Re: [Libxmlplusplus-general] parametrizing libxml++ for the character /string type

SourceForge Headquarters 1320 Columbia Street Suite 310 San Diego, CA 92101 +1 (858) 422-6466

Christophe de VIENNE wrote:

> I'm currently not having the time to do this, but your patches are very 
> welcome. However I won't put them in the current branch but in the unstable 
> one (which does not exists yet but as soon as it is needed, it will) as 
> Murray said.

ok, here is the first patch. The goal was to change the implementation to
delegate whatever we can down to libxml2, while respecting the existing API.

So, everything compiles, and the examples run unchanged.

There are, however, a couple of issues which need to be addressed. I hope we can
sort them out together. First a little account on what this change does:

All libxml2 structures use '_private' members for application data. I use that
to point to the corresponding libxml++ wrapper class, so we can do a reverse
lookup. For example, to access the first child node of a xmlpp::Node object,
you'd do something like:

reinterpret_cast<Node *>(this->_impl->children->_private)

Easy enough, isn't it ?

The tricky point is, as said earlier, ownership management. libxml2's nodes
are owned by their parent nodes (and ultimately by the enclosing document),
not by the libxml++ wrapper object. We need to work out how transfer of ownership
should happen when a node is unlinked from its document / parent node.

Another tricky point is that libxml2 will automagically merge nodes occasionally,
for example if you insert a new text node right after an existing text node.
Thus,

Node *Node::add_child(const std::string &)

may or may not return a new object. It is, however, (and luckily,) owned by the
parent node, so the caller doesn't have to care.
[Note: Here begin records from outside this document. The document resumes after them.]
/-- A store into the slot `write_index` names leaves the pending cells: no torn cell (R221). -/
theorem HoldsQueue.store_write_slot {s : State} {q : List Cell} {r w c : Word} (h : HoldsQueue s q)
    (hcur : Cursors s r w c) {off : Nat} (v : Word) (h0 : offCell w.toNat ≤ off)
    (h1 : off + 4 ≤ offCell w.toNat + 12) : HoldsQueue { s with mem := storeWord s.mem off v } q := by
  obtain ⟨r', w', c', hcur', hlen, hq⟩ := h
  obtain ⟨rfl, rfl, rfl⟩ := hcur.unique hcur'
  have : 16 ≤ off := by simp only [offCell, wordBytes] at h0; omega
  refine ⟨r, w, c, ⟨?_, ?_, ?_, hcur.readBelow, hcur.writeBelow, hcur.capLegal⟩, hlen, fun j hj => ?_⟩
  · rw [memRead_store_disjoint _ _ (by simp [offRd_eq]; omega)]; exact hcur.read
  · rw [memRead_store_disjoint _ _ (by simp [offWr_eq]; omega)]; exact hcur.write
  · rw [memRead_store_disjoint _ _ (by simp [offCap_eq]; omega)]; exact hcur.cap
  · rw [readCell_store_other _ _ h0 h1 (slotFrom_ne_write hcur.readBelow hcur.writeBelow (by omega))]; exact hq j hj

/-- The advance of `write_index` appends the cell in the slot it named, or empties the buffer when it laps (R102, R220). -/
theorem HoldsQueue.store_write {s : State} {q : List Cell} {r w c : Word} {x : Cell} (h : HoldsQueue s q)
    (hcur : Cursors s r w c) (hx : readCell s w = .ok x) :
    HoldsQueue { s with mem := storeWord s.mem offWr (nextIndex w c) }
      (if q.length + 1 < c.toNat then q ++ [x] else []) := by
  obtain ⟨r', w', c', hcur', hlen, hq⟩ := h
  obtain ⟨rfl, rfl, rfl⟩ := hcur.unique hcur'
  have hocc := occupancy_next_write hcur.readBelow hcur.writeBelow
  have hbig := hcur.regionBig
  have hc : Cursors { s with mem := storeWord s.mem offWr (nextIndex w c) } r (nextIndex w c) c := by
    refine ⟨?_, ?_, ?_, hcur.readBelow, nextIndex_lt hcur.writeBelow, hcur.capLegal⟩
    · rw [memRead_store_disjoint _ _ (by simp [offRd_eq, offWr_eq])]; exact hcur.read
    · exact memRead_store_same _ (by simp [offWr_eq]; omega)
    · rw [memRead_store_disjoint _ _ (by simp [offCap_eq, offWr_eq])]; exact hcur.cap
  refine ⟨r, nextIndex w c, c, hc, ?_, fun j hj => ?_⟩
  · rw [hocc, hlen]; split <;> simp [hlen]
  · rw [readCell_store_control _ _ (by simp [offWr_eq])]
    by_cases hlt : q.length + 1 < c.toNat
    · rw [if_pos hlt] at hj
      simp only [hlt, if_true]
      rw [List.length_append, List.length_singleton] at hj
      by_cases hj' : j < q.length
      · rw [hq j hj', List.getElem_append_left hj']
      · have : j = q.length := by omega
        subst this
        have hs : slotFrom r c q.length = w := by rw [hlen]; exact slotFrom_occupancy hcur.readBelow hcur.writeBelow
        rw [hs]
        simpa using hx
    · simp [hlt] at hj

/-! ## What each store does to the status and to a `PUSH` in progress -/

theorem readStatus_store_disjoint (s : State) {off : Nat} (v : Word) (h : off + 4 ≤ 12 ∨ 16 ≤ off) :
    readStatus { s with mem := storeWord s.mem off v } = readStatus s := by
  unfold readStatus
  rw [memRead_store_disjoint _ _ (by simp [offSt_eq]; omega)]

/-- A store to a control word leaves the words a `PUSH` in progress has stored. -/
theorem StoredPrefix.store_control {s : State} {p : PushInProgress} (h : StoredPrefix s p) {off : Nat} (v : Word)
    (ho : off + 4 ≤ 16) : StoredPrefix { s with mem := storeWord s.mem off v } p := by
  unfold StoredPrefix at *
  rw [memRead_store_disjoint _ _ (by rw [offDelay_eq]; omega), memRead_store_disjoint _ _ (by rw [offClear_eq]; omega),
    memRead_store_disjoint _ _ (by rw [offSet_eq]; omega)]
  exact h

/-- The control words after `INIT`'s stores. -/
theorem initMemory_loads (c : Word) (m : Memory) :
    loadWord (initMemory c m) offRd = some 0#32 ∧ loadWord (initMemory c m) offWr = some 0#32 ∧
      loadWord (initMemory c m) offCap = some c ∧ loadWord (initMemory c m) offSt = some (statusWord .stopped) := by
  simp only [initMemory, offRd_eq, offWr_eq, offCap_eq, offSt_eq]
  refine ⟨?_, ?_, ?_, loadWord_storeWord_same _ _ _⟩
  · rw [loadWord_storeWord_disjoint _ _ _ (by omega), loadWord_storeWord_disjoint _ _ _ (by omega),
      loadWord_storeWord_disjoint _ _ _ (by omega), loadWord_storeWord_same]
  · rw [loadWord_storeWord_disjoint _ _ _ (by omega), loadWord_storeWord_disjoint _ _ _ (by omega),
      loadWord_storeWord_same]
  · rw [loadWord_storeWord_disjoint _ _ _ (by omega), loadWord_storeWord_same]

/-- The control words after `RESET`'s stores. -/
theorem zeroMemory_loads (m : Memory) :
    loadWord (zeroMemory m) offRd = some 0#32 ∧ loadWord (zeroMemory m) offWr = some 0#32 ∧
      loadWord (zeroMemory m) offCap = loadWord m offCap ∧
      loadWord (zeroMemory m) offSt = some (statusWord .stopped) := by
  simp only [zeroMemory, offRd_eq, offWr_eq, offCap_eq, offSt_eq]
  refine ⟨?_, ?_, ?_, loadWord_storeWord_same _ _ _⟩
  · rw [loadWord_storeWord_disjoint _ _ _ (by omega), loadWord_storeWord_disjoint _ _ _ (by omega),
      loadWord_storeWord_same]
  · rw [loadWord_storeWord_disjoint _ _ _ (by omega), loadWord_storeWord_same]
  · rw [loadWord_storeWord_disjoint _ _ _ (by omega), loadWord_storeWord_disjoint _ _ _ (by omega),
      loadWord_storeWord_disjoint _ _ _ (by omega)]

/-! ## The invariant depends on these fields only -/

theorem Inv.congr {s t : State} (h : Inv s) (cfg : t.cfg = s.cfg) (mem : t.mem = s.mem)
    (count : t.tmrCount = s.tmrCount) (armed : t.tmrArmed = s.tmrArmed)
    (pending : t.tmrExpiryPending = s.tmrExpiryPending) (callback : t.cbEnable = s.cbEnable)
    (initialized : t.devInitialized = s.devInitialized) (mapped : t.devMapped = s.devMapped)
    (failed : t.devMapFailed = s.devMapFailed) (push : t.push = s.push) : Inv t := by
  obtain ⟨h1, h2, h3, h4, h5, h6, h7, h8⟩ := h
  refine ⟨by rw [mem]; exact h1, by rw [cfg, mem]; exact h2, by rw [count, armed]; exact h3,
    by rw [armed, pending]; exact h4, by rw [armed, pending, callback]; exact h5, by rw [mapped, failed]; exact h6,
    by rw [callback, initialized, mapped, failed, push]; exact h7, fun hi => ?_⟩
  rw [initialized] at hi
  obtain ⟨⟨q, hq⟩, ⟨st, hst, hiff⟩, hp⟩ := h8 hi
  refine ⟨⟨q, hq.congr cfg mem⟩, ⟨st, by rw [readStatus_congr cfg mem]; exact hst, by rw [callback]; exact hiff⟩,
    fun p hpp => ?_⟩
  rw [push] at hpp
  obtain ⟨hw, hc, hs⟩ := hp p hpp
  refine ⟨by rw [memRead_congr cfg mem]; exact hw, by rw [memRead_congr cfg mem]; exact hc, ?_⟩
  unfold StoredPrefix at *
  simp only [memRead_congr cfg mem]
  exact hs

theorem inv_refuse {s : State} (why : RefusedBy) (h : Inv s) : Inv (refuse why s) :=
  h.congr rfl rfl rfl rfl rfl rfl rfl rfl rfl rfl

theorem inv_reply {s : State} (r : Result) (h : Inv s) : Inv (reply r s) :=
  h.congr rfl rfl rfl rfl rfl rfl rfl rfl rfl rfl

theorem inv_fail {s : State} (e : ErrorKind) (h : Inv s) : Inv (fail e s) :=
  h.congr rfl rfl rfl rfl rfl rfl rfl rfl rfl rfl

end Sys2Proof.Machine
end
A similar argument is to be made
for setting attributes.

All this said, I believe there are now a couple of ways to enhance the API itself:

* I'd like to add iterators to make child node and attribute traversal more efficient
   (right now they are copied into a temporary container that is returned)

* I'd like to suggest to add a 'Visitor' interface for simpler traversal of a document,
   notably to externalize it (the 'write' method would look a *lot* simpler)

* the domparser should be refactored into a 'Document' and possibly a single
   'Document *parse_document(std::istream &)' factory function.

* add new node types such as 'processing instruction', 'cdata section', etc.

* new functionality can be added (notably the xpath lookup stuff I have been suggesting)

* do the split into character type agnostic/specific parts, and hook up external
   unicode libraries

Anyways, I guess that's enough for tonight :-)
Let me know what you think of this plan...

Enjoy,
		Stefan